- _Record excerpts_:
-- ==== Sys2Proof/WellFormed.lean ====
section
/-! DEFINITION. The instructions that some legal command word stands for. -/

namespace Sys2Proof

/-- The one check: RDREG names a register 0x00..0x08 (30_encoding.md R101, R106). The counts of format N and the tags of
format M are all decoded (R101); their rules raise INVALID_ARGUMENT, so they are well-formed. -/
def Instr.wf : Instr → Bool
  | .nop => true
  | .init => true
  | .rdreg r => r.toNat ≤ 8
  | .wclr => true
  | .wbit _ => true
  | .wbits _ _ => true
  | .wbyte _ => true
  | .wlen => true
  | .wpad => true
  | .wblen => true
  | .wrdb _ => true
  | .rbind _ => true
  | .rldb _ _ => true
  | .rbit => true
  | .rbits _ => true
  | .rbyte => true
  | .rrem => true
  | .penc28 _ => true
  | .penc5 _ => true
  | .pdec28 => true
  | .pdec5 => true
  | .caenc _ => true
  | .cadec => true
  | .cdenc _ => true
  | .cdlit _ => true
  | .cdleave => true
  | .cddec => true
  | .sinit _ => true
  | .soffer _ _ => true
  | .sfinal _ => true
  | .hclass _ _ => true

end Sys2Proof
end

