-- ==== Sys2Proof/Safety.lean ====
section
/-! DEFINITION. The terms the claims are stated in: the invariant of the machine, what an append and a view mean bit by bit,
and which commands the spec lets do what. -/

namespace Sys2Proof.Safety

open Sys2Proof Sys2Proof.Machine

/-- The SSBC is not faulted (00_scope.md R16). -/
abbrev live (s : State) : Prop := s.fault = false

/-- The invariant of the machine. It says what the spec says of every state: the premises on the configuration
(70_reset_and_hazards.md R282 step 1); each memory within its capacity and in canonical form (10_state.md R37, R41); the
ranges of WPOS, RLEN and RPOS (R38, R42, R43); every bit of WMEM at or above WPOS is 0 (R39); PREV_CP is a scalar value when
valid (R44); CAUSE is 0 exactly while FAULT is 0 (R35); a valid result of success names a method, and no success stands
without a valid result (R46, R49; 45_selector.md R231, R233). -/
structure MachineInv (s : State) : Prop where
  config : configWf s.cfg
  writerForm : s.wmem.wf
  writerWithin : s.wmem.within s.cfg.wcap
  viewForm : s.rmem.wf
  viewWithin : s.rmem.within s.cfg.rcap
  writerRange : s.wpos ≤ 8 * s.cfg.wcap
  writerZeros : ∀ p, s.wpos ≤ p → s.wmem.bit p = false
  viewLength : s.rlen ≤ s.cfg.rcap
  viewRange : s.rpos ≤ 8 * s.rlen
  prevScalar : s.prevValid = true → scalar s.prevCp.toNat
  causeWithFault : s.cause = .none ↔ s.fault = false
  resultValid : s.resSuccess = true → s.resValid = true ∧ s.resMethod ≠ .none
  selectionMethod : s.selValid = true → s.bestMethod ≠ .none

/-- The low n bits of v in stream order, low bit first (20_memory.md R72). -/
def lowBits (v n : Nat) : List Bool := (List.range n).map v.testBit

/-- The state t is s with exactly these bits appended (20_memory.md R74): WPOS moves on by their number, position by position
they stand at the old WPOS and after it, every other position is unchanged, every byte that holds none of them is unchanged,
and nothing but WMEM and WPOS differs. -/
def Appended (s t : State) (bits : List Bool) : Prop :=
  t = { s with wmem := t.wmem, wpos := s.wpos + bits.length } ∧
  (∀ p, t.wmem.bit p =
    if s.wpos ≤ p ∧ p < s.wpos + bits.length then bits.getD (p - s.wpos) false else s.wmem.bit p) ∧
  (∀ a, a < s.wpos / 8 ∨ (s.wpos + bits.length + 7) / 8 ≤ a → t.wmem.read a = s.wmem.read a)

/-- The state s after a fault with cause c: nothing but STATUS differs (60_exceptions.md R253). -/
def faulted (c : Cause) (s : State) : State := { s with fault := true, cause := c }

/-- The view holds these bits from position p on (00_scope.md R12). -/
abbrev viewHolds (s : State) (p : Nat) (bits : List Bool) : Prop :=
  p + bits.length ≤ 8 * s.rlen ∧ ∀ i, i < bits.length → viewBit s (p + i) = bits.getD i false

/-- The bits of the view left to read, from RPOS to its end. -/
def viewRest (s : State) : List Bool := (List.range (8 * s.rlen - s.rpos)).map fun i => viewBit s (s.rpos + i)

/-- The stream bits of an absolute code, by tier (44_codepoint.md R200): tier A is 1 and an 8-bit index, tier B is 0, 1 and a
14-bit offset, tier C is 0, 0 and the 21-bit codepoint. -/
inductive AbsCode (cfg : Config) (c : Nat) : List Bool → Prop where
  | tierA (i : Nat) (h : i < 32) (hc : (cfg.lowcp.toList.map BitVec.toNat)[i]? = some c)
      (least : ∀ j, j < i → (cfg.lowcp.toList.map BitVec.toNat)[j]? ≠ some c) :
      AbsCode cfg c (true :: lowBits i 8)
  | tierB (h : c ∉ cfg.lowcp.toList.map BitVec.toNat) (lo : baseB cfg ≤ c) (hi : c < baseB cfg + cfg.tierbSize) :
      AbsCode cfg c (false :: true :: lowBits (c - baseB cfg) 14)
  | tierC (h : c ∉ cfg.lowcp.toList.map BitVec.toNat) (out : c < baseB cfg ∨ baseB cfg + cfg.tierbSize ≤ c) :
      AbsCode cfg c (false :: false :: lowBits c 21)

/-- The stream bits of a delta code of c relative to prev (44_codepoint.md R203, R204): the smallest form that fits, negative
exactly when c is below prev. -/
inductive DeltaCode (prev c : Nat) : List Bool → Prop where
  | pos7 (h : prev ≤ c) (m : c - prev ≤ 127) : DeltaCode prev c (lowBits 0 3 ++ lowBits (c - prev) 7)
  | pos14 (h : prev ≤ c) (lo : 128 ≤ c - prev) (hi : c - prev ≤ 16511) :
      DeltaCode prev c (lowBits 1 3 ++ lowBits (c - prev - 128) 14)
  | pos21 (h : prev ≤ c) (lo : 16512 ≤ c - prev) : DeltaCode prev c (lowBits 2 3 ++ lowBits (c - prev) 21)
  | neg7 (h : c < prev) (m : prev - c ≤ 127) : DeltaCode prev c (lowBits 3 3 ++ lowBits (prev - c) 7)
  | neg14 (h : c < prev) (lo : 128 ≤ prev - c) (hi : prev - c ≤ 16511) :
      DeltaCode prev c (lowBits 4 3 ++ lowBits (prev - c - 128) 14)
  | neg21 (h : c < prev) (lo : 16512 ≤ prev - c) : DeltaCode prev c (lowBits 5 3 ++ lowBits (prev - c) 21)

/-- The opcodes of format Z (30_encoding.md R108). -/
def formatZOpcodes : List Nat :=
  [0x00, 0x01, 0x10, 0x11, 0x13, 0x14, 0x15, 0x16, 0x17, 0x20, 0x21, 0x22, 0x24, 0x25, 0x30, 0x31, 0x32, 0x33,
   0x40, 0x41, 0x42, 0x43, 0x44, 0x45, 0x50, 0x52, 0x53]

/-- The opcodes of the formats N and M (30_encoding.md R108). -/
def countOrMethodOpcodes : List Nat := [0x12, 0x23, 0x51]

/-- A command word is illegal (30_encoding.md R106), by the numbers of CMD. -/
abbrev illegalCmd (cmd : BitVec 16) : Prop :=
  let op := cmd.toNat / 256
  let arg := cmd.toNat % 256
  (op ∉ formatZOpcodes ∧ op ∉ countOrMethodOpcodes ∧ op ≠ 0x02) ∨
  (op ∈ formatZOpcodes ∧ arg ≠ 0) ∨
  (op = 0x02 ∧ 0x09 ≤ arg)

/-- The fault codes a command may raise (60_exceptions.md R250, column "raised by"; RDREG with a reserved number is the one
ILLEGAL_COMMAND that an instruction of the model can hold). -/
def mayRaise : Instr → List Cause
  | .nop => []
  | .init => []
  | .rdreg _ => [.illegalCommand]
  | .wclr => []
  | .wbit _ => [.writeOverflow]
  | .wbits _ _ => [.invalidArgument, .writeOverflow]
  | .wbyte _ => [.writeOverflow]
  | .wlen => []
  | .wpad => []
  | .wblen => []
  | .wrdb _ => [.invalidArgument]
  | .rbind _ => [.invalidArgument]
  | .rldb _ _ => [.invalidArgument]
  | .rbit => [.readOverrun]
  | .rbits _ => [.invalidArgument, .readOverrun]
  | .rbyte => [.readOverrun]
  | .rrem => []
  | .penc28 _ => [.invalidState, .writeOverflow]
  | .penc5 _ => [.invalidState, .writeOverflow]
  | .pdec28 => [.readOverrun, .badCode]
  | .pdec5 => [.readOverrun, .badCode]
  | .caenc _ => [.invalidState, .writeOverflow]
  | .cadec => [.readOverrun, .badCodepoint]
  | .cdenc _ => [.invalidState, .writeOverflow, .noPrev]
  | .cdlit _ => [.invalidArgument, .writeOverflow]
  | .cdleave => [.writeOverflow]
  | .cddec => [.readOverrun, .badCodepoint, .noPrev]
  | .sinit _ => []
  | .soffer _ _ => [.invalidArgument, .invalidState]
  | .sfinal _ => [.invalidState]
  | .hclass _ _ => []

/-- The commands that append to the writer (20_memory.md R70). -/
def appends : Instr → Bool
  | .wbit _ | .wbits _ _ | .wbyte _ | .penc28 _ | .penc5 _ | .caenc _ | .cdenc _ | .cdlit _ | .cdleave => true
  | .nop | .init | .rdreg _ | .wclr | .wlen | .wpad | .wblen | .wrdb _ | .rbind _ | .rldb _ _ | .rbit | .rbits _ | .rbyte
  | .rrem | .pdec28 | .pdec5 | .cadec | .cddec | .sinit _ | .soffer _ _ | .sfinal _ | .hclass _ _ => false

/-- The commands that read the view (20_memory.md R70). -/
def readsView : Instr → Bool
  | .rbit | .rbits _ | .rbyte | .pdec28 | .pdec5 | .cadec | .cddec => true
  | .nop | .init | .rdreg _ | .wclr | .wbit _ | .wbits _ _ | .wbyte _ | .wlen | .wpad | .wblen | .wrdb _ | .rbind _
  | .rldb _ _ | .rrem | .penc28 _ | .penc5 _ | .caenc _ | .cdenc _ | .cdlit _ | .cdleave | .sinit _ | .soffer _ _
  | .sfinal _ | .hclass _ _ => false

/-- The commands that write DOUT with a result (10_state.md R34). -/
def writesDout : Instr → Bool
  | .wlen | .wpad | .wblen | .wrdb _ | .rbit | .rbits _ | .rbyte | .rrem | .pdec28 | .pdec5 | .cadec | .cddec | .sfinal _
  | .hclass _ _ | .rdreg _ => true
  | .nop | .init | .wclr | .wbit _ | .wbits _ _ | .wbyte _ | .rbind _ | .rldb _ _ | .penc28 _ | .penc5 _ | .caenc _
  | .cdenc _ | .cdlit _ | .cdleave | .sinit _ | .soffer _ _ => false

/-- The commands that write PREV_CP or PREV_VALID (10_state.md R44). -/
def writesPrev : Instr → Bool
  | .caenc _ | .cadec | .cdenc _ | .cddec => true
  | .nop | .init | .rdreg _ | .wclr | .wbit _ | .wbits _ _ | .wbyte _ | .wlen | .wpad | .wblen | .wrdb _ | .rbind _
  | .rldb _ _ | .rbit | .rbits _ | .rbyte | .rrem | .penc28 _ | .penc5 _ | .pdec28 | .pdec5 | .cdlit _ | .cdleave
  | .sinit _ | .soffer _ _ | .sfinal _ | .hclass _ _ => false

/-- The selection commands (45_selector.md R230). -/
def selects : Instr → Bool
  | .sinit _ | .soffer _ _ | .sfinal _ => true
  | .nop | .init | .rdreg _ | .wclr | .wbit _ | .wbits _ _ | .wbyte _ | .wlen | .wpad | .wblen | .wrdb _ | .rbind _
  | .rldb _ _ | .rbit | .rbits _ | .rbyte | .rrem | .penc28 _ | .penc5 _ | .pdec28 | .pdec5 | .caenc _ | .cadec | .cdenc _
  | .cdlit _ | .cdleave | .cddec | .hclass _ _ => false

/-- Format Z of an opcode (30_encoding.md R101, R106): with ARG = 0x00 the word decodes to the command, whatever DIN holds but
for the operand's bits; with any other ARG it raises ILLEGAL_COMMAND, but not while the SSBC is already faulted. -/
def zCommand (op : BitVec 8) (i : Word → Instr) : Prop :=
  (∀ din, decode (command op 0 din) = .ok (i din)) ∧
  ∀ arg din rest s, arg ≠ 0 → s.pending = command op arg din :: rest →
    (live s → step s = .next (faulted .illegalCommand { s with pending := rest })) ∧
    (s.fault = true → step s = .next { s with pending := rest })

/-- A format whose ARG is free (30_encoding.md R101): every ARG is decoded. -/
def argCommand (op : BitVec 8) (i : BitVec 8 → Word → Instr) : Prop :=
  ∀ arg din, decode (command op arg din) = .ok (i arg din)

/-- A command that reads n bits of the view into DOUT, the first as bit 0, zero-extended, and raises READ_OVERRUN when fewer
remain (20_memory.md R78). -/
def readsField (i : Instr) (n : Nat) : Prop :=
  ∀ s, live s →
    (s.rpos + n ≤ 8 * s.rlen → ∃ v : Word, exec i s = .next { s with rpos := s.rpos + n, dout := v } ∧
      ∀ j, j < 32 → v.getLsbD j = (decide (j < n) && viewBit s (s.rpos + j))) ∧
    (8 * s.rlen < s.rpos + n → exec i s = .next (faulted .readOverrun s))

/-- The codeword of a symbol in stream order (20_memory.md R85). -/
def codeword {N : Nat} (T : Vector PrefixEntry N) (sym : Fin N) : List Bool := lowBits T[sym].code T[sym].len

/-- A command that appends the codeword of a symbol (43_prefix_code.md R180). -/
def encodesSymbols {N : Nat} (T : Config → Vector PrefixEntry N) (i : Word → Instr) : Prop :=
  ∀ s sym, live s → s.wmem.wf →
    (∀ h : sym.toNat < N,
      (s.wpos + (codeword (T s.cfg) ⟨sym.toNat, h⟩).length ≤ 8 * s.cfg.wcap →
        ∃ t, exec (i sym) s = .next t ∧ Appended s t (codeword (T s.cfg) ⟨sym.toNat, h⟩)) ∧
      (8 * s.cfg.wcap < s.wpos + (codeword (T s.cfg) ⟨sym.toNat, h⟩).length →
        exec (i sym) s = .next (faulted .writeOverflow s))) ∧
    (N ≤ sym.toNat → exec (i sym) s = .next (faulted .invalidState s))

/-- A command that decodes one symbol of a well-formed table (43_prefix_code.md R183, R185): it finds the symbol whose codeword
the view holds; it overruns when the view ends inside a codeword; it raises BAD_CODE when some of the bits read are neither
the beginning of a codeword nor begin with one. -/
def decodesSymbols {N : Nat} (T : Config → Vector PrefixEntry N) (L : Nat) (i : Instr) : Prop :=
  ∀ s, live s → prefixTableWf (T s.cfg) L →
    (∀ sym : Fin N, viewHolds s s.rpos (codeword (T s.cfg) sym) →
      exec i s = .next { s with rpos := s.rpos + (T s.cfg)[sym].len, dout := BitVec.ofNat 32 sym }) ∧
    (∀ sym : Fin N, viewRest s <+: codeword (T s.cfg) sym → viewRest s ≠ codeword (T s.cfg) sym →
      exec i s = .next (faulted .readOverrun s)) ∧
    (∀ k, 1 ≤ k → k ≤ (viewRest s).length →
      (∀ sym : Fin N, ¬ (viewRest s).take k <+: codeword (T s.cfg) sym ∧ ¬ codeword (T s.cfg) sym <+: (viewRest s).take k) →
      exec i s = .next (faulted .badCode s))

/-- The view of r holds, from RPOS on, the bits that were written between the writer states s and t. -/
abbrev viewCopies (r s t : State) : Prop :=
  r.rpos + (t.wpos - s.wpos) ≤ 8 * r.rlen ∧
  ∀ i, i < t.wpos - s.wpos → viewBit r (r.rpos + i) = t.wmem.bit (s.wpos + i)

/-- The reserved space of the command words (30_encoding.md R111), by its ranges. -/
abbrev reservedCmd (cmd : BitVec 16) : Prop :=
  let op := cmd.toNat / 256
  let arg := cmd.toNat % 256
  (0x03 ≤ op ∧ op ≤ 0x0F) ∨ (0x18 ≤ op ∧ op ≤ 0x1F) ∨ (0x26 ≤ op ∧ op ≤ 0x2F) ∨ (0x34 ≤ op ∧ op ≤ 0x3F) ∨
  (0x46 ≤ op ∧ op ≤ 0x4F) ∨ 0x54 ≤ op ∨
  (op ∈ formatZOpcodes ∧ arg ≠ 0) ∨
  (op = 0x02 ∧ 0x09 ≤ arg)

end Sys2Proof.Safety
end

- _The problem_: Show each line of the material that includes the word "Safety".

- _Worked solution_:
-- ==== Sys2Proof/Safety.lean ====
namespace Sys2Proof.Safety
end Sys2Proof.Safety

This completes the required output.